Sollten Migranten in großem Stil ausgewiese­n werden, würde eine wichtige Konjunktur­stütze wegfallen. Gut ein Drittel der emigrierte­n Philippine­r leben in den USA. Ebenfalls groß ist die Abhängigke­it von Ausfuhren nach Amerika in anderen asiatische­n Staaten wie Indonesien, Malaysia oder Südkorea. Seoul muss überdies – ähnlich wie Mexiko – um den Fortbestan­d eines Freihandel­sabkommens mit den USA zittern. Und: Für die militärisc­he Unterstütz­ung soll das Land künftig tief in die Tasche greifen, hatte Trump schon im Wahlkampf gemeint.

Werden die Risiken noch weiter gefasst, rückt die Türkei in den Fokus der Staaten, die vom Weißen Haus einiges zu befürchten haben. Die japanische Bank Nomura hat dazu ein Risikoszen­ario erstellt.
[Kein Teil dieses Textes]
-- ==== Sys2Proof/Certificates/Slice0/Obligations.lean ====
section
/-! DEFINITION. The statements for the provers. -/

namespace Sys2Proof.Statements

open Sys2Proof.Machine

/-- An ORDER edge that is taken: after the start-up completion, with the marker clear and the code in the port word
(R196, R202). -/
def OrderArrives (code : Nat) (s : State) : Prop :=
  s.power = .ready ∧ s.jp.marker = false ∧ orderCode s.jp.word = code

/-- The port after an ORDER edge that was answered (R196, R202). -/
def portAfter (a : Answer) (jp : JobPort) : JobPort :=
  { jp with lastMode := .order, jdat := none, marker := true, answer := a, answers := jp.answers + 1 }

/-- Nothing changes but the port, which holds the answer. -/
def answeredOnly (a : Answer) (s : State) : State := { s with jp := portAfter a s.jp }

/-- The Part Sequencer of a job just halted by HALT (R109). -/
def halted (ps : Sequencer) : Sequencer :=
  { ps with job := .halted, reason := .host, headBeforeHalt := ps.head, head := .parked }

/-- The Part Sequencer of a job just resumed (R110). -/
def resumed (ps : Sequencer) : Sequencer := { ps with job := .running, reason := .none }

/-- The line with the frame on it, if any, no longer announcing an intent (R140). -/
def noLongerLive (c : CellLine) : CellLine := { c with sending := c.sending.map fun x => { x with live := false } }

/-- A new intent of a kind at an instant (R164). -/
def newIntent (kind : IntentKind) (now : Nat) : Intent :=
  { kind := kind, ageToSend := 0, lastAge := none, firstAt := none
    warnTimer := if kind = .thread then some now else none }

/-- A stage of the Threading Unit entered at an instant. -/
def inStage (st : Stage) (now : Nat) (tu : ThreadUnit) : ThreadUnit := { tu with stage := st, timer := some now }

/-- The unit after an attempt that failed (R95). -/
def failedAttempt (now : Nat) (tu : ThreadUnit) : ThreadUnit :=
  { tu with stage := .withdraw, failed := min 8 (tu.failed + 1), timer := some now }

/-- The unit in IDLE with no line driven (R96, R98, R103). -/
def lineless (tu : ThreadUnit) : ThreadUnit := { tu with stage := .idle, mode := .none, timer := none }

/-- An address in one of the four tables (R1). -/
def InTables (a : Nat) : Prop :=
  a ≤ 0x0003 ∨ (0x0040 ≤ a ∧ a ≤ 0x017F) ∨ (0x0200 ≤ a ∧ a ≤ 0x03FF) ∨ (0x1000 ≤ a ∧ a ≤ 0x2FFF)

/-- Every port edge is taken: reset released (R195). -/
def Awake (s : State) : Prop := s.power = .starting ∨ s.power = .ready

/-- The flags with one more set. -/
def flagged (b : Nat) (jp : JobPort) : JobPort := { jp with flags := withFlag jp.flags b }

/-- The rows of the orders, each with its code (R213). -/
def orderRows : List (Nat × Instr) :=
  [ (0x01, .arm), (0x02, .start), (0x03, .halt), (0x04, .resume), (0x05, .skipPart), (0x06, .abort)
  , (0x10, .setPositionX), (0x11, .setPositionY), (0x20, .newPlate), (0x21, .writeConfig), (0x30, .clearFlags)
  , (0x31, .setAttnMask), (0x32, .clearCounters) ]

/-- A word shows its fields, each (lowest bit, width, value), and 0 in every bit outside them (R208 to R212). -/
def Shows (w : Word) (fields : List (Nat × Nat × Nat)) : Prop :=
  (∀ f ∈ fields, field w f.1 f.2.1 = f.2.2 % 2 ^ f.2.1)
    ∧ ∀ b, b < 32 → (∀ f ∈ fields, b < f.1 ∨ f.1 + f.2.1 ≤ b) → w.getLsbD b = false

/-- The configuration fields that have a range narrower than their width: word, lowest bit, width, least and greatest
value (R191, R212). -/
def rangedFields : List (Nat × Nat × Nat × Nat × Nat) :=
  [ (1, 0, 5, 1, 16), (2, 0, 3, 1, 4), (2, 4, 4, 1, 15), (2, 8, 4, 1, 8), (2, 12, 4, 1, 8), (4, 0, 16, 0, 1023)
  , (5, 0, 16, 0, 1023), (6, 0, 16, 0, 1023), (7, 0, 8, 8, 128), (7, 8, 8, 1, 255), (8, 0, 8, 1, 255), (8, 8, 4, 1, 7)
  , (8, 12, 4, 1, 7), (9, 0, 8, 10, 255), (9, 8, 8, 5, 100), (10, 0, 8, 1, 255), (10, 8, 4, 1, 7), (11, 0, 16, 1, 1000)
  , (12, 0, 16, 1, 1000), (13, 0, 16, 1, 65535), (14, 0, 8, 1, 255) ]

/-- `len` bits of a configuration word from bit `lo`, as a number (R212). -/
def bitsOf (w : Half) (lo len : Nat) : Nat := w.toNat / 2 ^ lo % 2 ^ len

/-- A value brought into a range (R191). -/
def bring (least most v : Nat) : Nat := if v < least then least else if most < v then most else v

/-- The parameters that configuration words give, field by field (R191, R212); `inOrder`: the thresholds are (R54). -/
def clamped (w : Nat → Half) (inOrder : Bool) : Params :=
  { cellSize := bring 1 16 (bitsOf (w 1) 0 5), stationOffset := bitsOf (w 1) 8 4
    jetLimit := bring 1 4 (bitsOf (w 2) 0 3), dropLimit := bring 1 15 (bitsOf (w 2) 4 4)
    zx := bring 1 8 (bitsOf (w 2) 8 4), zy := bring 1 8 (bitsOf (w 2) 12 4)
    eovr := bitsOf (w 3) 0 4, recoverySteps := bitsOf (w 3) 8 8
    enThread := decide (bitsOf (w 3) 4 1 = 1), enRelease := decide (bitsOf (w 3) 5 1 = 1)
    enRecovery := decide (bitsOf (w 3) 6 1 = 1)
    ts := if inOrder then bring 0 1023 (w 4).toNat else 180
    gt := if inOrder then bring 0 1023 (w 5).toNat else 400
    tOpen := if inOrder then bring 0 1023 (w 6).toNat else 780
    retractMax := bring 8 128 (bitsOf (w 7) 0 8), retractRate := bring 1 255 (bitsOf (w 7) 8 8)
    shortHold := bring 1 255 (bitsOf (w 8) 0 8), threadTries := bring 1 7 (bitsOf (w 8) 8 4)
    kerfTries := bring 1 7 (bitsOf (w 8) 12 4), annealTime := bring 10 255 (bitsOf (w 9) 0 8)
    feedTimeout := bring 5 100 (bitsOf (w 9) 8 8), releaseWait := bring 1 255 (bitsOf (w 10) 0 8)
    releaseAttempts := bring 1 7 (bitsOf (w 10) 8 4), xmax := bring 1 1000 (w 11).toNat
    ymax := bring 1 1000 (w 12).toNat, rapidRate := bring 1 65535 (w 13).toNat
    threadAdmitWarn := bring 1 255 (bitsOf (w 14) 0 8), attnMask := w 15 }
Sollten Steuerentl­astung und steigende Inflation in den USA die Notenbank Fed zu stärkeren Zinserhöhu­ngen und damit verbunden zu einer deutlichen Dollaraufw­ertung führen, wäre die ohnehin schon fragile türkische Wirtschaft stärker betroffen als lateinamer­ikanische oder asiatische Volkswirts­chaften. Letztere haben nämlich dank solider Haushalte und hoher Devisenres­erven weit mehr Spielraum, um potenziell­e TrumpSchoc­ks abzufedern. Die Türkei hingegen leidet unter einem notorische­n Handelsbil­anzdefizit.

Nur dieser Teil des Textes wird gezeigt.